Chroniques

par bertrand bolognesi

Michael Tilson Thomas joue Mahler
Sasha Cooke, Chœur de l’Orchestre de Paris

Maîtrise de Paris, San Francisco Symphony
Salle Pleyel, Paris
- 18 mars 2014
le chef étatsunien Michael Tilson Thomas joue Mahler à la Salle Pleyel (Paris)
© art streiber

Pour deux soirs à Paris, le San Francisco Symphony brille d’une riche sonorité grâce à des pupitres de grande qualité dont il peut à juste titre s’enorgueillir. Après A Concord Symphony de Charles Ives (version Henry Brant), Absolute Jest de John Adams et la Septième de Beethoven, c’est à la musique de Gustav Mahler que ce programme est entièrement consacré, un compositeur que Michael Tilson Thomas honore souvent et très volontiers. De la vaste Symphonie en ré mineur n°3 de 1896 nous entendrons une lecture d’une exemplaire clarté, conduisant vers la lumière la plus sereine une hymne à la nature comme il s’en rencontre peu.

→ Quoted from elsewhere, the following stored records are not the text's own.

-- ==== Sys2Proof/Decode.lean ====
section
/-! DEFINITION. Commands by the opcode table's bits. The YL24 is a block: its commands reach it from outside, and no row of
the table gives a word. -/

namespace Sys2Proof

/-- The command that a word spells: none, since no row of spec/opcode_table.json gives bits. -/
def decodeTableWord (_nbits _w : Nat) : Option Instr := none

end Sys2Proof
end

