/-! Registers tabled in chapter 06 of spec/. -/
/-- BalCurrent (0x3001–0x3018.06), U16, RO. -/
def Reg.balCurrent (k : Nat) : Reg := ⟨0x300106 + (k - 1) * 256, 0⟩
/-- BalState (0x3001–0x3018.07), U8, RO. -/
def Reg.balState (k : Nat) : Reg := ⟨0x300107 + (k - 1) * 256, 0⟩
/-- BalRequest (0x3400.01), U32, RW. -/
def Reg.balRequest : Reg := ⟨0x340001, 0⟩
/-- BalActive (0x3400.02), U32, RO. -/
def Reg.balActive : Reg := ⟨0x340002, 0⟩
/-- BalHold (0x3400.03), U16, RW. -/
def Reg.balHold : Reg := ⟨0x340003, 60⟩
/-- BalMode (0x3400.04), U8, RW. -/
def Reg.balMode : Reg := ⟨0x340004, 0⟩
/-- BalModeInForce (0x3400.05), U8, RO. -/
def Reg.balModeInForce : Reg := ⟨0x340005, 0⟩
/-- BalMinCell (0x3400.06), U16, RW. -/
def Reg.balMinCell : Reg := ⟨0x340006, 3000⟩
/-- BalPowerLimit (0x3400.07), U16, RW. -/
def Reg.balPowerLimit : Reg := ⟨0x340007, 1200⟩
/-- BalPowerEstimate (0x3400.08), U16, RO. -/
def Reg.balPowerEstimate : Reg := ⟨0x340008, 0⟩
/-- BalDuty (0x3400.09), U8, RO. -/
def Reg.balDuty : Reg := ⟨0x340009, 16⟩
/-- BalTempLimit (0x3400.0A), I16, RW. -/
def Reg.balTempLimit : Reg := ⟨0x34000A, 1100⟩
/-- BalFaultLatched (0x3400.0B), U32, RO. -/
def Reg.balFaultLatched : Reg := ⟨0x34000B, 0⟩
/-- BalHeld (0x3400.0C), BOOL, RO. -/
def Reg.balHeld : Reg := ⟨0x34000C, 0⟩
/-- BalThrottleCount (0x3400.0D), U32, RO. -/
def Reg.balThrottleCount : Reg := ⟨0x34000D, 0⟩
/-- WireGaugeCommand (0x3410.01), U8, WO. -/
def Reg.wireGaugeCommand : Reg := ⟨0x341001, 0⟩
/-- WireGaugeState (0x3410.02), U8, RO. -/
def Reg.wireGaugeState : Reg := ⟨0x341002, 0⟩
/-- WireGaugeFailCell (0x3410.03), U8, RO. -/
def Reg.wireGaugeFailCell : Reg := ⟨0x341003, 0⟩
/-- WireRup (0x3411.01–.19), U32, RO. -/
def Reg.wireRup (w : Nat) : Reg := ⟨0x341101 + w, 0⟩
/-- WireRdown (0x3412.01–.19), U32, RO. -/
def Reg.wireRdown (w : Nat) : Reg := ⟨0x341201 + w, 0⟩
/-- WireCellR (0x3413.01–.18), U32, RO. -/
def Reg.wireCellR (k : Nat) : Reg := ⟨0x341301 + (k - 1), 0⟩
/-- ImpEnable (0x3440.01), U8, RW. -/
def Reg.impEnable : Reg := ⟨0x344001, 0⟩
/-- ImpCommand (0x3440.02), U8, WO. -/
def Reg.impCommand : Reg := ⟨0x344002, 0⟩
/-- ImpSource (0x3440.03), U8, RW. -/
def Reg.impSource : Reg := ⟨0x344003, 0⟩
/-- ImpShunt (0x3440.04), U8, RW. -/
def Reg.impShunt : Reg := ⟨0x344004, 0⟩
/-- ImpWindow (0x3440.05), U8, RW. -/
def Reg.impWindow : Reg := ⟨0x344005, 16⟩
/-- ImpCells (0x3440.06), U32, RW. -/
def Reg.impCells : Reg := ⟨0x344006, 16777215⟩
/-- ImpState (0x3440.07), U8, RO. -/
def Reg.impState : Reg := ⟨0x344007, 0⟩
/-- ImpRunCount (0x3440.08), U32, RO. -/
def Reg.impRunCount : Reg := ⟨0x344008, 0⟩
/-- ImpToneFreq (0x3441.01–.08), U16, RW. -/
def Reg.impToneFreq (t : Nat) : Reg := ⟨0x344101 + (t - 1), match t with | 1 => 4 | 2 => 8 | 3 => 16 | 4 => 40 | 5 => 80 | 6 => 400 | 7 => 1600 | 8 => 8000 | _ => 0⟩
/-- ImpToneAmp (0x3442.01–.08), U16, RW. -/
def Reg.impToneAmp (t : Nat) : Reg := ⟨0x344201 + (t - 1), 64⟩
/-- ImpReal (0x3501–0x3518.01–.08), I32, RO. -/
def Reg.impReal (k t : Nat) : Reg := ⟨0x350101 + (k - 1) * 256 + (t - 1), -2147483648⟩
/-- ImpImag (0x3501–0x3518.09–.10), I32, RO. -/
def Reg.impImag (k t : Nat) : Reg := ⟨0x350109 + (k - 1) * 256 + (t - 1), -2147483648⟩
/-- ImpStatus (0x3501–0x3518.11), U16, RO. -/
def Reg.impStatus (k : Nat) : Reg := ⟨0x350111 + (k - 1) * 256, 0⟩
/-- ImpWindowRow (0x3501–0x3518.12), U32, RO. -/
def Reg.impWindowRow (k : Nat) : Reg := ⟨0x350112 + (k - 1) * 256, 0⟩
/-- ChargeIn (0x3600.01), U64, RO. -/
def Reg.chargeIn : Reg := ⟨0x360001, 0⟩
/-- ChargeOut (0x3600.02), U64, RO. -/
def Reg.chargeOut : Reg := ⟨0x360002, 0⟩
/-- EnergyIn (0x3600.03), U64, RO. -/
def Reg.energyIn : Reg := ⟨0x360003, 0⟩
/-- EnergyOut (0x3600.04), U64, RO. -/
def Reg.energyOut : Reg := ⟨0x360004, 0⟩
/-- CounterStatus (0x3600.05), U32, RO. -/
def Reg.counterStatus : Reg := ⟨0x360005, 32⟩
/-- CounterSource (0x3600.06), U8, RWC. -/
def Reg.counterSource : Reg := ⟨0x360006, 0⟩
/-- CounterClear (0x3600.07), U32, RWC. -/
def Reg.counterClear : Reg := ⟨0x360007, 0⟩
/-- CounterRestore (0x3600.08), DOMAIN, WO. -/
def Reg.counterRestore : Reg := ⟨0x360008, 0⟩
/-- BalanceCharge (0x3610.01–.18), U32, RO. -/
def Reg.balanceCharge (k : Nat) : Reg := ⟨0x361001 + (k - 1), 0⟩
/-- BalanceChargeSaturated (0x3611.01), U32, RO. -/
def Reg.balanceChargeSaturated : Reg := ⟨0x361101, 0⟩
/-- CounterSaveInterval (0x3620.01), U16, RW. -/
def Reg.counterSaveInterval : Reg := ⟨0x362001, 60⟩

/-! Registers tabled in chapter 07 of spec/. -/
/-- LinkRate (0x2E00.01), U8, RW. -/
def Reg.linkRate : Reg := ⟨0x2E0001, 0⟩
/-- LinkRateInForce (0x2E00.02), U8, RO. -/
def Reg.linkRateInForce : Reg := ⟨0x2E0002, 0⟩
/-- UpPort (0x2E00.03), U8, RO. -/
def Reg.upPort : Reg := ⟨0x2E0003, 255⟩
/-- WindowAssignment (0x2E00.04), U32, RO. -/
def Reg.windowAssignment : Reg := ⟨0x2E0004, 520319⟩
/-- CumulativeDelay (0x2E00.05), U32, RO. -/
def Reg.cumulativeDelay : Reg := ⟨0x2E0005, 0⟩
/-- TickAlign (0x2E00.06), U32, RO. -/
def Reg.tickAlign : Reg := ⟨0x2E0006, 1000000⟩
/-- LinkStatus (0x2E00.07), U16, RO. -/
def Reg.linkStatus : Reg := ⟨0x2E0007, 0⟩
/-- StatusNibble (0x2E00.08), U8, RO. -/
def Reg.statusNibble : Reg := ⟨0x2E0008, 0⟩
/-- FloatRate (0x2E00.09), U16, RO. -/
def Reg.floatRate : Reg := ⟨0x2E0009, 0⟩
/-- FloatFrameErrors (0x2E00.0A), U32, RO. -/
def Reg.floatFrameErrors : Reg := ⟨0x2E000A, 0⟩
/-- DelayProbeInterval (0x2E00.0B), U8, RW. -/
def Reg.delayProbeInterval : Reg := ⟨0x2E000B, 1⟩
/-- DelayStepCount (0x2E00.0C), U32, RO. -/
def Reg.delayStepCount : Reg := ⟨0x2E000C, 0⟩
/-- RowNumber (0x2E00.0D), U32, RO. -/
def Reg.rowNumber : Reg := ⟨0x2E000D, 0⟩
/-- PortState (0x2E01–0x2E03.01), U8, RO. -/
def Reg.portState (p : Nat) : Reg := ⟨0x2E0101 + p * 256, 0⟩
/-- EdgeErrors (0x2E01–0x2E03.02), U32, RO. -/
def Reg.edgeErrors (p : Nat) : Reg := ⟨0x2E0102 + p * 256, 0⟩
/-- RowPeriodErrors (0x2E01–0x2E03.03), U32, RO. -/
def Reg.rowPeriodErrors (p : Nat) : Reg := ⟨0x2E0103 + p * 256, 0⟩
/-- HeaderErrors (0x2E01–0x2E03.04), U32, RO. -/
def Reg.headerErrors (p : Nat) : Reg := ⟨0x2E0104 + p * 256, 0⟩
/-- CrcErrors (0x2E01–0x2E03.05), U32, RO. -/
def Reg.crcErrors (p : Nat) : Reg := ⟨0x2E0105 + p * 256, 0⟩
/-- SpoiledReceived (0x2E01–0x2E03.06), U32, RO. -/
def Reg.spoiledReceived (p : Nat) : Reg := ⟨0x2E0106 + p * 256, 0⟩
/-- AlarmStruck (0x2E01–0x2E03.07), U32, RO. -/
def Reg.alarmStruck (p : Nat) : Reg := ⟨0x2E0107 + p * 256, 0⟩
/-- AlarmsReceived (0x2E01–0x2E03.08), U32, RO. -/
def Reg.alarmsReceived (p : Nat) : Reg := ⟨0x2E0108 + p * 256, 0⟩
/-- AlarmsSent (0x2E01–0x2E03.09), U32, RO. -/
def Reg.alarmsSent (p : Nat) : Reg := ⟨0x2E0109 + p * 256, 0⟩
/-- LossOfSignal (0x2E01–0x2E03.0A), U32, RO. -/
def Reg.lossOfSignal (p : Nat) : Reg := ⟨0x2E010A + p * 256, 0⟩
/-- RowsReceived (0x2E01–0x2E03.0B), U32, RO. -/
def Reg.rowsReceived (p : Nat) : Reg := ⟨0x2E010B + p * 256, 0⟩
/-- LineDelay (0x2E01–0x2E03.0C), U32, RO. -/
def Reg.lineDelay (p : Nat) : Reg := ⟨0x2E010C + p * 256, 0⟩
/-- ForwardDelay (0x2E01–0x2E03.0D), U32, RO. -/
def Reg.forwardDelay (p : Nat) : Reg := ⟨0x2E010D + p * 256, 0⟩
/-- MissingStitches (0x2E01–0x2E03.0E), U32, RO. -/
def Reg.missingStitches (p : Nat) : Reg := ⟨0x2E010E + p * 256, 0⟩
/-- WindowErrors (0x2E01–0x2E03.0F), U32, RO. -/
def Reg.windowErrors (p : Nat) : Reg := ⟨0x2E010F + p * 256, 0⟩
/-- StatsClear (0x2E01–0x2E03.10), U8, WO. -/
def Reg.statsClear (p : Nat) : Reg := ⟨0x2E0110 + p * 256, 0⟩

Pour ce faire, la formation californienne dispose d’un matériel de choix : des instrumentistes de très haut niveau qui donnent le meilleur d’eux-mêmes à un chef qui ne se contente pas de mettre en place une esbroufante démonstration de volume, mais encore pense très précisément sa vision de l’œuvre. Vous l’aurez compris : nous voilà à des années-lumière des Gurrelieder tonitruants d’il y a quelques jours [lire notre chronique du 14 mars 2014]. La fermeté des cuivres propulse d’emblée Kräftig au sommet. On goûte le contraste ténu entre une inflexion très déterminée et le tissu fort intériorisé qui la vient conclure, par-delà l’inhabituelle crudité des battements de timbale, parfaitement pertinent. Cors parfaits, terrible tonicité des cordes, délicatesse des bois sur laquelle se dessine un violon solo des plus graciles, autant d’avantages auxquels répond un exemplaire tutti de contrebasse. Michael Tilson Thomas évite de trop « profiter » de la percussion, lui préférant l’éclaircissement de cuivres superbes, en particulier, de pupitres fiables, en général. Le brio quasiment infernal de la marche s’appuie sur une construction en profondeur dont la ciselure est extrême. Les derniers moments de cette première partie s’imposent dans une cordiale jubilation.

Sans doute cette Troisième est-elle la plus délicate des symphonies de Mahler. Trop souvent son exécution laisse un désagréable sentiment de discontinuité, une impression d’incomplétude totalement contraire à l’ambition qui la fit naître. Redoutablement ancrée dans les motivations intimes du compositeur, Tilson Thomas en livre une lecture qui contredit magistralement cette malédiction. Le Menuetto gagne une onctuosité gracieuse, quoique sans affèterie, dont le lyrisme sourd comme naturellement, moelleux et tendre sans trop de sucre. Au Scherzo de révéler la très prégnante coloration des timbres, dans une articulation musclée à l’élégance insolente. Du soufre des cuivres, de la volubilité des flûtes et de la séduisante soie des cordes s’élève un relief étonnant. À l’« aus der Ferne » de réinventer tout l’espace de Pleyel, suspendant bientôt la pulsation comme par un extatique enchantement.

Des suaves méandres de contrebasses grandit alors un Ô Mensch plein, à la présence presque palpable. Le mezzo-soprano étatsunien Sasha Cooke possède deux grands atouts : une voix en puissante caresse, à la fois chaude et intrusive, et une remarquable intelligence du texte ; voilà de quoi servir idéalement Mahler ! Aux trombones de prendre derechef cette couleur vocale particulière. Les frais « bimm, bamm… » viennent en rompre la subtile méditation, avant l’ultime adagio, Langsam intensément étiré, assumé comme tel et supérieurement concentré. Ce sixième et dernier mouvement s’infléchit dans des cordes d’une indicible pureté, proprement céleste. Le ton demeure de recueillement souverain, où surgit l’ombre du drame future de la Dixième. Dans une paix dûment arrachée à la tourmente tue, le choral de cuivres s’envole.

Il est peu de soirées comme celle-ci.